I started meeting guys and dating one or two, but that was very difficult. Even though I was thirty-six, I still knew nothing about men—nothing healthy anyway.

Shortly after coming home, I wanted to visit Dad’s graveside. Christy must’ve read my mind because she called me the day I was thinking about it. She asked if I had anything to do. I told her my thoughts.

She said she would go with me, and she picked me up.

It was so hard seeing his name on a tombstone in a cemetery in St. Louis. The guilt of knowing he was there because of me was overwhelming. I shook and cried. So did she.

Although this was the family cemetery plot, I begged Christy to never lay me there to rest.
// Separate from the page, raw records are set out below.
-- ==== Sys2Proof/Machine/Codec.lean ====
section
/-!
DEFINITION. FPC, the DDS frequency/phase codec: 40_dds_codec.md rules R110 to R120.
-/

namespace Sys2Proof.Machine

/-- `tw(hz) = mask_28(round(hz * 2^28, CLOCK_HZ))` (R110). -/
def tuningWord (clockHz hz : Nat) : BitVec 28 := BitVec.ofNat 28 (roundHalfUp (hz * 2 ^ 28) clockHz)

/-- `lsbWord = {0b01, tw[13:0]}` (R88, R111). -/
def lsbWord (tw : BitVec 28) : Half := 0x4000 ||| (tw.extractLsb' 0 14).setWidth 16

/-- `msbWord = {0b01, tw[27:14]}` (R88, R111). -/
def msbWord (tw : BitVec 28) : Half := 0x4000 ||| (tw.extractLsb' 14 14).setWidth 16

/-- `decode(msbWord, lsbWord) = {msbWord[13:0], lsbWord[13:0]}` (R111). -/
def joinFreqWords (msb lsb : Half) : BitVec 28 := 
  (msb.extractLsb' 0 14).setWidth 28 <<< 14 ||| (lsb.extractLsb' 0 14).setWidth 28

/-- `pw(deg) = mask_12(round(deg * 4096, 360))` (R113). -/
def phaseValue (deg : Nat) : BitVec 12 := BitVec.ofNat 12 (roundHalfUp (deg * 4096) 360)

/-- `phase_word(deg) = {0b110, 0b0, pw(deg)} = 0xC000 | pw(deg)` (R89, R114). -/
def phaseWord (deg : Nat) : Half := 0xC000 ||| (phaseValue deg).setWidth 16

/-- FREQ_ENCODE (R116). -/
def execFreqEncode (hz : BitVec 24) : State → StepOutcome :=
  accept fun s =>
    if freqAdmitted hz then
      let tw := tuningWord s.params.clockHz hz.toNat
      respond .success (msbWord tw) (lsbWord tw) 2 s
    else reject .valueTooLarge s

/-- FREQ_LOAD (R117): the LSB-half word, then the MSB-half word, always attempted. -/
def execFreqLoad (hz : BitVec 24) : State → StepOutcome :=
  accept fun s =>
    if freqAdmitted hz then
      let tw := tuningWord s.params.clockHz hz.toNat
      busASend (lsbWord tw) (fun o1 => busASend (msbWord tw) fun o2 s2 =>
        let n := failures o1 + failures o2
        respond (transportStatus n) (msbWord tw) (lsbWord tw) 2 (countErrors n s2)) s
    else reject .valueTooLarge s

/-- PHASE_ENCODE (R118). -/
def execPhaseEncode (deg : BitVec 16) : State → StepOutcome :=
  accept fun s =>
    if phaseAdmitted deg then respond .success (phaseWord deg.toNat) 0 1 s
    else reject .valueTooLarge s

/-- PHASE_LOAD (R119). -/
def execPhaseLoad (deg : BitVec 16) : State → StepOutcome :=
  accept fun s =>
    if phaseAdmitted deg then
      busASend (phaseWord deg.toNat) (fun o s1 =>
        respond (transportStatus (failures o)) (phaseWord deg.toNat) 0 1 (countFailure o s1)) s
    else reject .valueTooLarge s

end Sys2Proof.Machine
end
She agreed and asked for the same consideration.

I never forgot all of the pain that led to July 4, 1990. I never, ever forgot my own guilt. But I forgave him, and I forgave myself. He was my father, and he was supposed to protect me. He did protect me from most things—just not from himself.

I regretted that my father would never have the opportunity to change as I had changed. But I hoped that the good side of him would have forgiven me for what I did. I hoped that he would have been proud of the woman I had become.
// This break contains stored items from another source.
-- ==== Sys2Proof/WellFormed.lean ====
section
/-!
DEFINITION. What is checked before anything reaches the block: the parameters of an instance (00_scope.md rule R7)
and the operands of an assembler line (30_encoding.md rule R93: "An assembler refuses an operand that does not fit
its field"). A decoded `Instr` needs no check of its own: its fields have the widths of rule R81 by type.
-/

namespace Sys2Proof

/-- The constraints of rule R7 on raw parameter values. -/
def paramsWellFormed (clockHz potOhms potBusAddr gateBit errcntWidth : Nat) : Bool :=
  decide (1 ≤ clockHz) && decide (1 ≤ potOhms) && decide (potBusAddr ≤ 127)
    && (gateBit == 6 || gateBit == 8) && decide (1 ≤ errcntWidth) && decide (errcntWidth ≤ 32)

/-- The operand fields of the command formats (rule R81). -/
inductive OperandKind where
  | hz
  | deg
  | wf
  | gate
  | mv
  | addr
  | cmd
  | data
  deriving DecidableEq, Repr

/-- The width of each operand field (rules R81, R82). -/
def OperandKind.width : OperandKind → Nat
  | .hz => 24
  | .deg => 16
  | .wf => 3
  | .gate => 1
  | .mv => 16
  | .addr => 4
  | .cmd => 2
  | .data => 16

/-- An assembler line whose operands are numbers already: the mnemonic and the operands in the order of rule R93. -/
structure SourceLine where
  mnemonic : String
  operands : List Nat
  deriving DecidableEq, Repr

/-- The operands of each mnemonic of rule R93 and of each pseudo-instruction of rule R94, in assembly order. -/
def signatures : List (String × List OperandKind) :=
  [("FREQ_ENCODE", [.hz]), ("FREQ_LOAD", [.hz]), ("PHASE_ENCODE", [.deg]), ("PHASE_LOAD", [.deg]),
   ("CTRL_GET", []), ("CTRL_SYNC", []), ("SET_WAVEFORM", [.wf]), ("SET_GATE", [.gate]), ("CTRL_RESET", []),
   ("GAIN_SOLVE", [.mv, .wf]), ("AMP_APPLY", [.mv, .wf])]
  ++ [("POT_PACK", [.addr, .cmd, .data]), ("POT_WRITE", [.addr, .cmd, .data]), ("POT_READ", [.addr]),
   ("ERR_GET", []), ("MUTE", []), ("UNMUTE", []), ("POT_SET", [.addr, .data]), ("POT_INC", [.addr]),
   ("POT_DEC", [.addr])]

/-- The operand kinds of a mnemonic, if there is such a mnemonic. -/
def signatureOf (mnemonic : String) : Option (List OperandKind) :=
  (signatures.find? fun row => row.1 == mnemonic).map fun row => row.2

/-- Each operand fits the field it is for, and there are as many operands as fields. -/
def operandsFit : List OperandKind → List Nat → Bool
  | [], [] => true
  | k :: ks, n :: ns => decide (n < 2 ^ k.width) && operandsFit ks ns
  | _, _ => false

/-- A line is well formed when its mnemonic exists and its operands fit (rule R93). -/
def SourceLine.wellFormed (l : SourceLine) : Bool :=
  match signatureOf l.mnemonic with
  | none => false
  | some ks => operandsFit ks l.operands

end Sys2Proof
end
I will always be his daughter, after all.

———

While I was in prison I met a man named Elliot Freeman, sixteen years my senior. He had visited me once as part of the Outreach program many years ago. We reconnected when I got out and started dating. He owned an aikido studio in St. Louis, and he was very patient and understanding. He was good for me in so many ways. All my life, I have wanted real intimacy and closeness. I hoped it wouldn’t be tainted by my past, but sometimes it was. I felt like I deserved love and sex just like everyone else, but it was harder for me. The first time I had sex with Elliot, I left the next morning without speaking to him for a month. His scent overpowered me. I had something of his I needed to return, so I eventually called him to tell him I was stopping by. He asked why I ran away.

I said, “Your smell was too much for me. Too musky.”

“Well, Stacey, we can always go shopping. I’ll let you pick out cologne and body wash that you like,” Elliot said.

So we went to Bath & Body Works, and we’ve been together ever since.

I could give myself to him, but I couldn’t snuggle afterward. I would smell something that reminded me of the past, and I would just get up and shower. I still had a lot to work through.

But I cared about Elliot, and I wanted to work through things with him. It was a tender balance because I wanted to be around the strength that a man has; I wanted to be able to lean into it. At the same time, I didn’t want that strength to dominate me like it had before. Elliot was great for me. He was a very strong man—strong enough to be gentle.

I couldn’t commit to anything complicated, so I called him Mr. Right Now.

When I said that, he replied, “You know, fifteen years ago, you would’ve destroyed me.” He insinuated that only a mature person could really handle me. He was probably right.

———

Mike made good on his promise that I would ride down the water with the wind blowing in my hair. On a gorgeous summer day, he and his wife took me to Big Piney River, which looks more like a creek. They wouldn’t even let me paddle. I was instructed to sit back and enjoy. The sun touched my face while fish jumped around the boat. Crickets chirped, and the birds sang.